**Your assignment**. In the entries below, find the line with "abbrev FIO_AIN_SPAN_span (n" and print exactly every line from there up to and including the line with "abbrev FIO_AIN_STAT_domain (n", with no other lines.

**Data to process**.
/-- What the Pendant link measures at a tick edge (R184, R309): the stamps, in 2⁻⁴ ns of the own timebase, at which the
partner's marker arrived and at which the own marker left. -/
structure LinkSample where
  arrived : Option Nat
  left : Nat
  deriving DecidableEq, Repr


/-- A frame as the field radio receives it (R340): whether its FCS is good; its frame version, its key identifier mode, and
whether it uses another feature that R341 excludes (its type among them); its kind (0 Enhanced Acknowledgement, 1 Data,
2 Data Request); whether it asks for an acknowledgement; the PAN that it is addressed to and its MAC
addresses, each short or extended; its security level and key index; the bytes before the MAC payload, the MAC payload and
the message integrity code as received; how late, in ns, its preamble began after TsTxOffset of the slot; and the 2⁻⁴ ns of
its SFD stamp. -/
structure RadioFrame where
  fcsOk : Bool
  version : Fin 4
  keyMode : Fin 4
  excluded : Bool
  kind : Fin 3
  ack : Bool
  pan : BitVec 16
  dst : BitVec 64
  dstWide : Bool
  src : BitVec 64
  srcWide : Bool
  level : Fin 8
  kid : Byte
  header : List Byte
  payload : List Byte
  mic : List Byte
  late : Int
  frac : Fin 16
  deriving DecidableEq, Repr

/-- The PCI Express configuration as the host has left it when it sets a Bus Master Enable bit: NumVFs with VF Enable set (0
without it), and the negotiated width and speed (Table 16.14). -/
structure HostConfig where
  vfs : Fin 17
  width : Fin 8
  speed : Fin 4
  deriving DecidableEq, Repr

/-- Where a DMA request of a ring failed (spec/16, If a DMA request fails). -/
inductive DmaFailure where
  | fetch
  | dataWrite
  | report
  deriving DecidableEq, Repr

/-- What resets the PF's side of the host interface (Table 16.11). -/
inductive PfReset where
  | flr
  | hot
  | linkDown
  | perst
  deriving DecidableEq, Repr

* * *

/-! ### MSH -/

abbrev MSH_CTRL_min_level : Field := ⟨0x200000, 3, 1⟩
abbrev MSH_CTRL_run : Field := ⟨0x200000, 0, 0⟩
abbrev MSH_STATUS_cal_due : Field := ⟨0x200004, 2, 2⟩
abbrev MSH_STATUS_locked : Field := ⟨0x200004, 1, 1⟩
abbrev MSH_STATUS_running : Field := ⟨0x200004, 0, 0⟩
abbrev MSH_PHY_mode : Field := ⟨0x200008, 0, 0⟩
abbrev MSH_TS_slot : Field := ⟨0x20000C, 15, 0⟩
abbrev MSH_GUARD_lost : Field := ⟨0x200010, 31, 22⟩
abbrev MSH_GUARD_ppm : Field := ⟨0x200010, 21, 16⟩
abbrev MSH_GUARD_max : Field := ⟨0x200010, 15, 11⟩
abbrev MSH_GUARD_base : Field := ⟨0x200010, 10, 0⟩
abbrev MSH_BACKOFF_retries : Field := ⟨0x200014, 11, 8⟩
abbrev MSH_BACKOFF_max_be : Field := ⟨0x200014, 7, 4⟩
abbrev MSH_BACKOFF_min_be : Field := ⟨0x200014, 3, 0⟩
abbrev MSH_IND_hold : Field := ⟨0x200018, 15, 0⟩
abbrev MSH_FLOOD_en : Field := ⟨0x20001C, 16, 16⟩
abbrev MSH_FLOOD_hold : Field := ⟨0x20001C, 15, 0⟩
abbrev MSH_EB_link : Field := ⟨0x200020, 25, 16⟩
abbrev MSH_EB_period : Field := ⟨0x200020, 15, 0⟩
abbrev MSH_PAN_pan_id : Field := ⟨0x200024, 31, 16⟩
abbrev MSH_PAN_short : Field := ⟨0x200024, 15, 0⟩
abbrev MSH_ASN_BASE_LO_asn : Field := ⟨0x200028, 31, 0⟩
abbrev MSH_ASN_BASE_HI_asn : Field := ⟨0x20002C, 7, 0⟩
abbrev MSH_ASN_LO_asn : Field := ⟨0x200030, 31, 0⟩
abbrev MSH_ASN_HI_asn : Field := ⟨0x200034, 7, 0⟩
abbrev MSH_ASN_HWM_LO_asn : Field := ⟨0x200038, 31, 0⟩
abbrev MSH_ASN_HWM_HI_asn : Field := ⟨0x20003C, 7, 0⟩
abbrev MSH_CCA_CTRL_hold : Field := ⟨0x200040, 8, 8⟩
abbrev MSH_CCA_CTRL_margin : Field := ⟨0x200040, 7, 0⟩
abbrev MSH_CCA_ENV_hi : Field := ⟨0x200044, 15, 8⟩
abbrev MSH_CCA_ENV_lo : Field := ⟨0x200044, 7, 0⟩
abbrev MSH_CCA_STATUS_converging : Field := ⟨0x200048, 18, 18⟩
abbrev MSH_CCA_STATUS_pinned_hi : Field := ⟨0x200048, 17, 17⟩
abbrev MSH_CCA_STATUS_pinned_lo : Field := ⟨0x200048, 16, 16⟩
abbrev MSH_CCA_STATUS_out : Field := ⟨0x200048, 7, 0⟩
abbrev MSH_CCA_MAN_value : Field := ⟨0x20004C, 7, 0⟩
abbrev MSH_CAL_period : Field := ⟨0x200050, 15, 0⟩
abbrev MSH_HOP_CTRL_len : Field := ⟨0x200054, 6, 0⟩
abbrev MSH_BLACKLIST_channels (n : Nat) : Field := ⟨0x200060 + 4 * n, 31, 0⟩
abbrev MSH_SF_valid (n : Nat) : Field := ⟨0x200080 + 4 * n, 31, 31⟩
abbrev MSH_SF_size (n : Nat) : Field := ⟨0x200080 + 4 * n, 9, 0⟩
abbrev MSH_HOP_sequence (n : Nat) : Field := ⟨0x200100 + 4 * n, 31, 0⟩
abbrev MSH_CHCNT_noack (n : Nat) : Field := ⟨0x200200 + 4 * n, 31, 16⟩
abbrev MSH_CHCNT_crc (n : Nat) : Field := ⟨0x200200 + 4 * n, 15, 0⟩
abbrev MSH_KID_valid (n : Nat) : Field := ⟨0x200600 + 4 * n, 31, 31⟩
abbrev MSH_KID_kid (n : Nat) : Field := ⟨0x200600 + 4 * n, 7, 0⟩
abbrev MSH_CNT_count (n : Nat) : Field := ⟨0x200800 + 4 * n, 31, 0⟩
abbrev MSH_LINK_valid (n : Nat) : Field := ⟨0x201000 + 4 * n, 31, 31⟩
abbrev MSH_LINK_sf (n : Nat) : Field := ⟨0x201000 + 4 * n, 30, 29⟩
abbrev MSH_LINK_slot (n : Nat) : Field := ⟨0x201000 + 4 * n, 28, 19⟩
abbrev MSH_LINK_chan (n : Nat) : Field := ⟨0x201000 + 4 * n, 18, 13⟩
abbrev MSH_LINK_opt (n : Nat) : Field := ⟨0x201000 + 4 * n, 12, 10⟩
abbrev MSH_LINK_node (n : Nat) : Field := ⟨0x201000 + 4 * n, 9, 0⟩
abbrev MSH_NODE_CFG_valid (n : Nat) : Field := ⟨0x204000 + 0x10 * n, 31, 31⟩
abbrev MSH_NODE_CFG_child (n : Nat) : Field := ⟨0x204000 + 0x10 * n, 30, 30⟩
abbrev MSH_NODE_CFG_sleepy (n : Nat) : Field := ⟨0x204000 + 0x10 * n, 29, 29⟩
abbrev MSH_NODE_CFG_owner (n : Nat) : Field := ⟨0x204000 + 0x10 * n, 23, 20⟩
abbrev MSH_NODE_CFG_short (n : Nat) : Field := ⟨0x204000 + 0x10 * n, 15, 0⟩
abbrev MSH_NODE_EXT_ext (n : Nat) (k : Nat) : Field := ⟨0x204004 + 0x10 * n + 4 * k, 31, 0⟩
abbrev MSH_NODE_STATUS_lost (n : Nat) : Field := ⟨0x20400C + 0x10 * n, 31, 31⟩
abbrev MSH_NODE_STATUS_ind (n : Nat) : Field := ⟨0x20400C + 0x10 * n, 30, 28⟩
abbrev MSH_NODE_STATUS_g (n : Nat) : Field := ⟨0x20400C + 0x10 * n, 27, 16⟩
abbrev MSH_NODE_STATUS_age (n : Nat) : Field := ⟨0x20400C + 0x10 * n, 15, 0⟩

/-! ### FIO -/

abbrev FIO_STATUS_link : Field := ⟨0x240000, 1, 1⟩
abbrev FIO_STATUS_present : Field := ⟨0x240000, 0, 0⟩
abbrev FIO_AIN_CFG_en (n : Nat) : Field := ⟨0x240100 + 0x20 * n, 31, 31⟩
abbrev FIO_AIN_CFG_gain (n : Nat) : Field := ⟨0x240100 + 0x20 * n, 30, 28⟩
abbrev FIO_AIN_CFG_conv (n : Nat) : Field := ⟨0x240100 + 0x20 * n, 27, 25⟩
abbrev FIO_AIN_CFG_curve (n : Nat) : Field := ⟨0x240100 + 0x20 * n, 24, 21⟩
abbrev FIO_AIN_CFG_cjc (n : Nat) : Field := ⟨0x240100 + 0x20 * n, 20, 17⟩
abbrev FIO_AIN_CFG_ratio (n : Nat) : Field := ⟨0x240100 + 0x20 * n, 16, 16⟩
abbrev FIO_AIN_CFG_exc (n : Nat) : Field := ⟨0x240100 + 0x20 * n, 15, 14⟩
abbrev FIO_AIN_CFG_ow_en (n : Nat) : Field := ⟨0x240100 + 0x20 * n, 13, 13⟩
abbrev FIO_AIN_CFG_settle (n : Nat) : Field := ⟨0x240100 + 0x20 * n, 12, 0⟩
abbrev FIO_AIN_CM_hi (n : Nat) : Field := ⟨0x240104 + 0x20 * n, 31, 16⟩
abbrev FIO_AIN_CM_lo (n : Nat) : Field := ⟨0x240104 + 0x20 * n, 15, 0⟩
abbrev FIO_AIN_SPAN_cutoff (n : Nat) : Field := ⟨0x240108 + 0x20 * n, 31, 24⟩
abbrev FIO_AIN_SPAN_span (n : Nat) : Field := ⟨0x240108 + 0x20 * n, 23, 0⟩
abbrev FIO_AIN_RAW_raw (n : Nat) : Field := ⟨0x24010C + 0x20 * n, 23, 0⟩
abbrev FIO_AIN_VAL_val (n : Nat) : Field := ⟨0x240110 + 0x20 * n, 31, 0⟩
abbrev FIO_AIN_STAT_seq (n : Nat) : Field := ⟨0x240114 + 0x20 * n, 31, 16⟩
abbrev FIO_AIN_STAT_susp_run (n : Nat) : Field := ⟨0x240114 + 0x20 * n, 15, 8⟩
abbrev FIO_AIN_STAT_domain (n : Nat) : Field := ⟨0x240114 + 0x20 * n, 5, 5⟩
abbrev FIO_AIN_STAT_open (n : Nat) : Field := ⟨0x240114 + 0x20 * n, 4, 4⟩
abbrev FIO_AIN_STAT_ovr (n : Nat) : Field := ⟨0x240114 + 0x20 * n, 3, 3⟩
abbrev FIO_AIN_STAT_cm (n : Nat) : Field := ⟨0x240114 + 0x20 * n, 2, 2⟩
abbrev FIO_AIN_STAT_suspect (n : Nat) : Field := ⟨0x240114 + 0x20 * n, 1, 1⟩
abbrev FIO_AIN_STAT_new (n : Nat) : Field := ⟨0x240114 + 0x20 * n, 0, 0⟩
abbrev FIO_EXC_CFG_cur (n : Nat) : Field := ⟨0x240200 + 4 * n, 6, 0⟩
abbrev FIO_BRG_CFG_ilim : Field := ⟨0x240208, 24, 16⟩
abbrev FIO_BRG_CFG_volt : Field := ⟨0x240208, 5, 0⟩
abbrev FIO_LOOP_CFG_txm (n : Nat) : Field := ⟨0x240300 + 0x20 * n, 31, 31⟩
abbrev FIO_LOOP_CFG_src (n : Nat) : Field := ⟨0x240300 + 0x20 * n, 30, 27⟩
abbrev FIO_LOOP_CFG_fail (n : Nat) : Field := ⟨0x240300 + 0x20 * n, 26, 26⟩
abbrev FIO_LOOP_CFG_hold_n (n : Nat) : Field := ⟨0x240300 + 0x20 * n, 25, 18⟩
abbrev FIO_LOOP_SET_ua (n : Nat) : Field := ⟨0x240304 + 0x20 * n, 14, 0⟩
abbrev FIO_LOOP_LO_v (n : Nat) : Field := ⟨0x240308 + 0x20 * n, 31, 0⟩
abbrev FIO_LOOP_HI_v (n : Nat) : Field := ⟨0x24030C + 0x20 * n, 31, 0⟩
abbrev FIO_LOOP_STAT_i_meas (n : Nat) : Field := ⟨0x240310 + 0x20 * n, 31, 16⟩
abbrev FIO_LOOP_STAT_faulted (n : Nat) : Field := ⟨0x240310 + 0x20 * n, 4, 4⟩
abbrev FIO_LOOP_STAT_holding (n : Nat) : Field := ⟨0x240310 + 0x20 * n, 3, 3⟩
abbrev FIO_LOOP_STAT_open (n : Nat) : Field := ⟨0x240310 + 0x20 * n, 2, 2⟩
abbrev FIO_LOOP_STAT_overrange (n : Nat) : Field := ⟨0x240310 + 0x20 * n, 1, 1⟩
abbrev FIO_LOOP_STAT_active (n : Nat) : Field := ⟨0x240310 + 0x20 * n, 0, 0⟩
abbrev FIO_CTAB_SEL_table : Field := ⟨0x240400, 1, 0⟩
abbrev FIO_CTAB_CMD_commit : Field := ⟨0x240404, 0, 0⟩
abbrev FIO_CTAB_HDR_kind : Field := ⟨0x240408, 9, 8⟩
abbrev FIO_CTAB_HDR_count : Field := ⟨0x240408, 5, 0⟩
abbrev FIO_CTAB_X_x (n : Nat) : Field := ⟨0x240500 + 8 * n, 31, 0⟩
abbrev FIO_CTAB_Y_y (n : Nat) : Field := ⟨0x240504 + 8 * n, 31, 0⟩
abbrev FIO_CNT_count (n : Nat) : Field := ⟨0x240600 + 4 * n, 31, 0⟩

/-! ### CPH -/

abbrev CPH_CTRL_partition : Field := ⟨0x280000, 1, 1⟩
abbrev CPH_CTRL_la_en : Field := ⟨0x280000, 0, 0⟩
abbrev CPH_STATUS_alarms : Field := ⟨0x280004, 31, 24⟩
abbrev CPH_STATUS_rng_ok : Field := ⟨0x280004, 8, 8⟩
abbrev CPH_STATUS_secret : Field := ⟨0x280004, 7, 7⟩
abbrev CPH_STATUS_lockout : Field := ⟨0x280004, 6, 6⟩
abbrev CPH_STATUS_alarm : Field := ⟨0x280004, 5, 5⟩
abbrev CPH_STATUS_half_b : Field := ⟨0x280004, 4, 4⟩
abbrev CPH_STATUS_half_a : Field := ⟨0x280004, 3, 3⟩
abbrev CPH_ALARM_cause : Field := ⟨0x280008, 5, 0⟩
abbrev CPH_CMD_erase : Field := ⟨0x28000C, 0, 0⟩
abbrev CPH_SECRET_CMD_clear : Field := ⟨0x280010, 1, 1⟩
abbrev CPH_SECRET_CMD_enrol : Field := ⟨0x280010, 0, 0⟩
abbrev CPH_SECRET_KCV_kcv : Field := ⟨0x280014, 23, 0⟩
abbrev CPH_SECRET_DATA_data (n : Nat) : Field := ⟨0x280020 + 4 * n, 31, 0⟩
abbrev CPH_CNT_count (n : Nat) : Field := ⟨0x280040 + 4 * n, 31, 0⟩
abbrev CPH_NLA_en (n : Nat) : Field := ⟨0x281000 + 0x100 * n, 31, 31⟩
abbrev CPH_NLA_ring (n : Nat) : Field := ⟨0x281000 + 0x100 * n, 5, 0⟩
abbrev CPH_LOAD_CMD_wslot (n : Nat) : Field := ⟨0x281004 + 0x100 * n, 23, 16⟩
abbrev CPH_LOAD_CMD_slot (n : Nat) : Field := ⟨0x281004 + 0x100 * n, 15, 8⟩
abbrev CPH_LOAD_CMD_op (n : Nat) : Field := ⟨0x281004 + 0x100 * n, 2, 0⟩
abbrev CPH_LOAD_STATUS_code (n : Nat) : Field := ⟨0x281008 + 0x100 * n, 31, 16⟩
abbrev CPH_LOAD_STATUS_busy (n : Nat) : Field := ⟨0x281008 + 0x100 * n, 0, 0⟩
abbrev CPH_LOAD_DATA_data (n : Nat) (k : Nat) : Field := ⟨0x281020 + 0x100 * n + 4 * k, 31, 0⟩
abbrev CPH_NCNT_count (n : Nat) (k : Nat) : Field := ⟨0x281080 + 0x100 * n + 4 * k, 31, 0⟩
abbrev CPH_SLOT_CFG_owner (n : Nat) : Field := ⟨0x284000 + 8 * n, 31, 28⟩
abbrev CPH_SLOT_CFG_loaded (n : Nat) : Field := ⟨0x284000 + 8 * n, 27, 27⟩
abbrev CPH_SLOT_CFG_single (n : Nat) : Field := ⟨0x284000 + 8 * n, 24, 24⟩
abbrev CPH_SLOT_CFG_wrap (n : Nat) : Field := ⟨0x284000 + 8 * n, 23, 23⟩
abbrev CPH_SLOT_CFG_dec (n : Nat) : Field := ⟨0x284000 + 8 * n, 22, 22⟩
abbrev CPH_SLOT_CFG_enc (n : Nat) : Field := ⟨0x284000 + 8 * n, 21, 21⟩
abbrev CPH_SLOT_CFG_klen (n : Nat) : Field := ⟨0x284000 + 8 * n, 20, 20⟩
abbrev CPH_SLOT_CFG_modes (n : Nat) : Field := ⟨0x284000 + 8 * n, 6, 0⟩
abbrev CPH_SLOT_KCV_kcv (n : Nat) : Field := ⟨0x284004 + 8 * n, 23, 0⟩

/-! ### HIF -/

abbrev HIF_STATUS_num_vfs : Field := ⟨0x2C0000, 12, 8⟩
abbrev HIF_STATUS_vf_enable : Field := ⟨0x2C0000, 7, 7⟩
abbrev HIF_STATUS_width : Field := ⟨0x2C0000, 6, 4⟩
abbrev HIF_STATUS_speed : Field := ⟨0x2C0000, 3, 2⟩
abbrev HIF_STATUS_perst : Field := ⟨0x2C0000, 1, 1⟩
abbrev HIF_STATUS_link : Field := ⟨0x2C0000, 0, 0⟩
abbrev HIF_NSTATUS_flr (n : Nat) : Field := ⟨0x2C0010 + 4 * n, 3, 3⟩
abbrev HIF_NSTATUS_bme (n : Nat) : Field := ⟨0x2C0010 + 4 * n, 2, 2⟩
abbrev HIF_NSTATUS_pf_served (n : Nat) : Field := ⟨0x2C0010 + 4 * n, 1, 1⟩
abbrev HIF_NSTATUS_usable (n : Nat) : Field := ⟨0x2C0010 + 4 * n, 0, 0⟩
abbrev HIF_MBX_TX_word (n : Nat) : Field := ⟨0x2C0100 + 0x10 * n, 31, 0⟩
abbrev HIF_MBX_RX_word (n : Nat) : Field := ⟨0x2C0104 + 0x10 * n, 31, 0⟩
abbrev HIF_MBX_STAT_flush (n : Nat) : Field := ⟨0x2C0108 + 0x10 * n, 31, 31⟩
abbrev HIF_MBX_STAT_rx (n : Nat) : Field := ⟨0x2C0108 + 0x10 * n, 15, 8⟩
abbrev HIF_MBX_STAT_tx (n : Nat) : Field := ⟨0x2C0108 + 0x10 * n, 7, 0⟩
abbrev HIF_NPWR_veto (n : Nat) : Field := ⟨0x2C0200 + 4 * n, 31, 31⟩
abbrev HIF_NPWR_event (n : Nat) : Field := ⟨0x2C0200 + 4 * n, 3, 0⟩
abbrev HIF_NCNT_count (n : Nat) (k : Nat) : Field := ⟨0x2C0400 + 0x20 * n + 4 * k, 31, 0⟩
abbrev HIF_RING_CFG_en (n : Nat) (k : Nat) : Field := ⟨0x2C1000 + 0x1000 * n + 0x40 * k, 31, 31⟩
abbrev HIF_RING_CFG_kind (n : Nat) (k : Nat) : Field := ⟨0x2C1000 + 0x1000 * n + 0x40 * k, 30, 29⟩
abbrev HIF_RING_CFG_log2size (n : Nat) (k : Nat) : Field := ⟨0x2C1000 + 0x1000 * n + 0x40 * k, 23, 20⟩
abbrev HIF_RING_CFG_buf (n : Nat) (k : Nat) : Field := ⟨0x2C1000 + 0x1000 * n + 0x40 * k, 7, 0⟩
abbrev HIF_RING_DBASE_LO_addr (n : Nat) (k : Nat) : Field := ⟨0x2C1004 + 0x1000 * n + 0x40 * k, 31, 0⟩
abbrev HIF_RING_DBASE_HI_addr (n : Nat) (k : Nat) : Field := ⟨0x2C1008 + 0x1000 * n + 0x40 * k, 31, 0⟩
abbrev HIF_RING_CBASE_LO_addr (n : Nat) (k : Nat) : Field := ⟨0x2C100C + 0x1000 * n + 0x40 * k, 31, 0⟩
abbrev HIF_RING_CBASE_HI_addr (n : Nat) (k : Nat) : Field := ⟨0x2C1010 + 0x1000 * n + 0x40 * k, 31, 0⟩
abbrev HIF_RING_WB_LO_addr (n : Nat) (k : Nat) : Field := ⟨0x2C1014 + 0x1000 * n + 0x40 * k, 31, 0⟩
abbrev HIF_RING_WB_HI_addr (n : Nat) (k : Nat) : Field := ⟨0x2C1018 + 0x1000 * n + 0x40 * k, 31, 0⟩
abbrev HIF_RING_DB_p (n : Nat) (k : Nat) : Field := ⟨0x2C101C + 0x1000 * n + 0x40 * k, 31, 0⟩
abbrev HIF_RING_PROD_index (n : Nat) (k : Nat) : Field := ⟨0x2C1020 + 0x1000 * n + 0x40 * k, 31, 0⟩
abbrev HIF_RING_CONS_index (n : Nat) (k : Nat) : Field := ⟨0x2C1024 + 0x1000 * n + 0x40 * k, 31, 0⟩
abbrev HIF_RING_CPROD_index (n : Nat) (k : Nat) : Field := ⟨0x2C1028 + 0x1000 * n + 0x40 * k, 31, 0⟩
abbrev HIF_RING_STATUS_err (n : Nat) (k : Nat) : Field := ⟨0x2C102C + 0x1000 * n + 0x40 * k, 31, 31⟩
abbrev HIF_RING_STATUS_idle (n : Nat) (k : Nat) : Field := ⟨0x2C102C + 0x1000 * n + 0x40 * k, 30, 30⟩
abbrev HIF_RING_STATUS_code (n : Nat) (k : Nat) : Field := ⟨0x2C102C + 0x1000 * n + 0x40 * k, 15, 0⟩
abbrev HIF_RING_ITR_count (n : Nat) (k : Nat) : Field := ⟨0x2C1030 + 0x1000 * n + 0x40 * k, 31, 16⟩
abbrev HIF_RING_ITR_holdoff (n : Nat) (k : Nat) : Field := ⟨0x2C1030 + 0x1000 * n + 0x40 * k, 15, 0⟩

**Exercise output**.
abbrev FIO_AIN_SPAN_span (n : Nat) : Field := ⟨0x240108 + 0x20 * n, 23, 0⟩
abbrev FIO_AIN_RAW_raw (n : Nat) : Field := ⟨0x24010C + 0x20 * n, 23, 0⟩
abbrev FIO_AIN_VAL_val (n : Nat) : Field := ⟨0x240110 + 0x20 * n, 31, 0⟩
abbrev FIO_AIN_STAT_seq (n : Nat) : Field := ⟨0x240114 + 0x20 * n, 31, 16⟩
abbrev FIO_AIN_STAT_susp_run (n : Nat) : Field := ⟨0x240114 + 0x20 * n, 15, 8⟩
abbrev FIO_AIN_STAT_domain (n : Nat) : Field := ⟨0x240114 + 0x20 * n, 5, 5⟩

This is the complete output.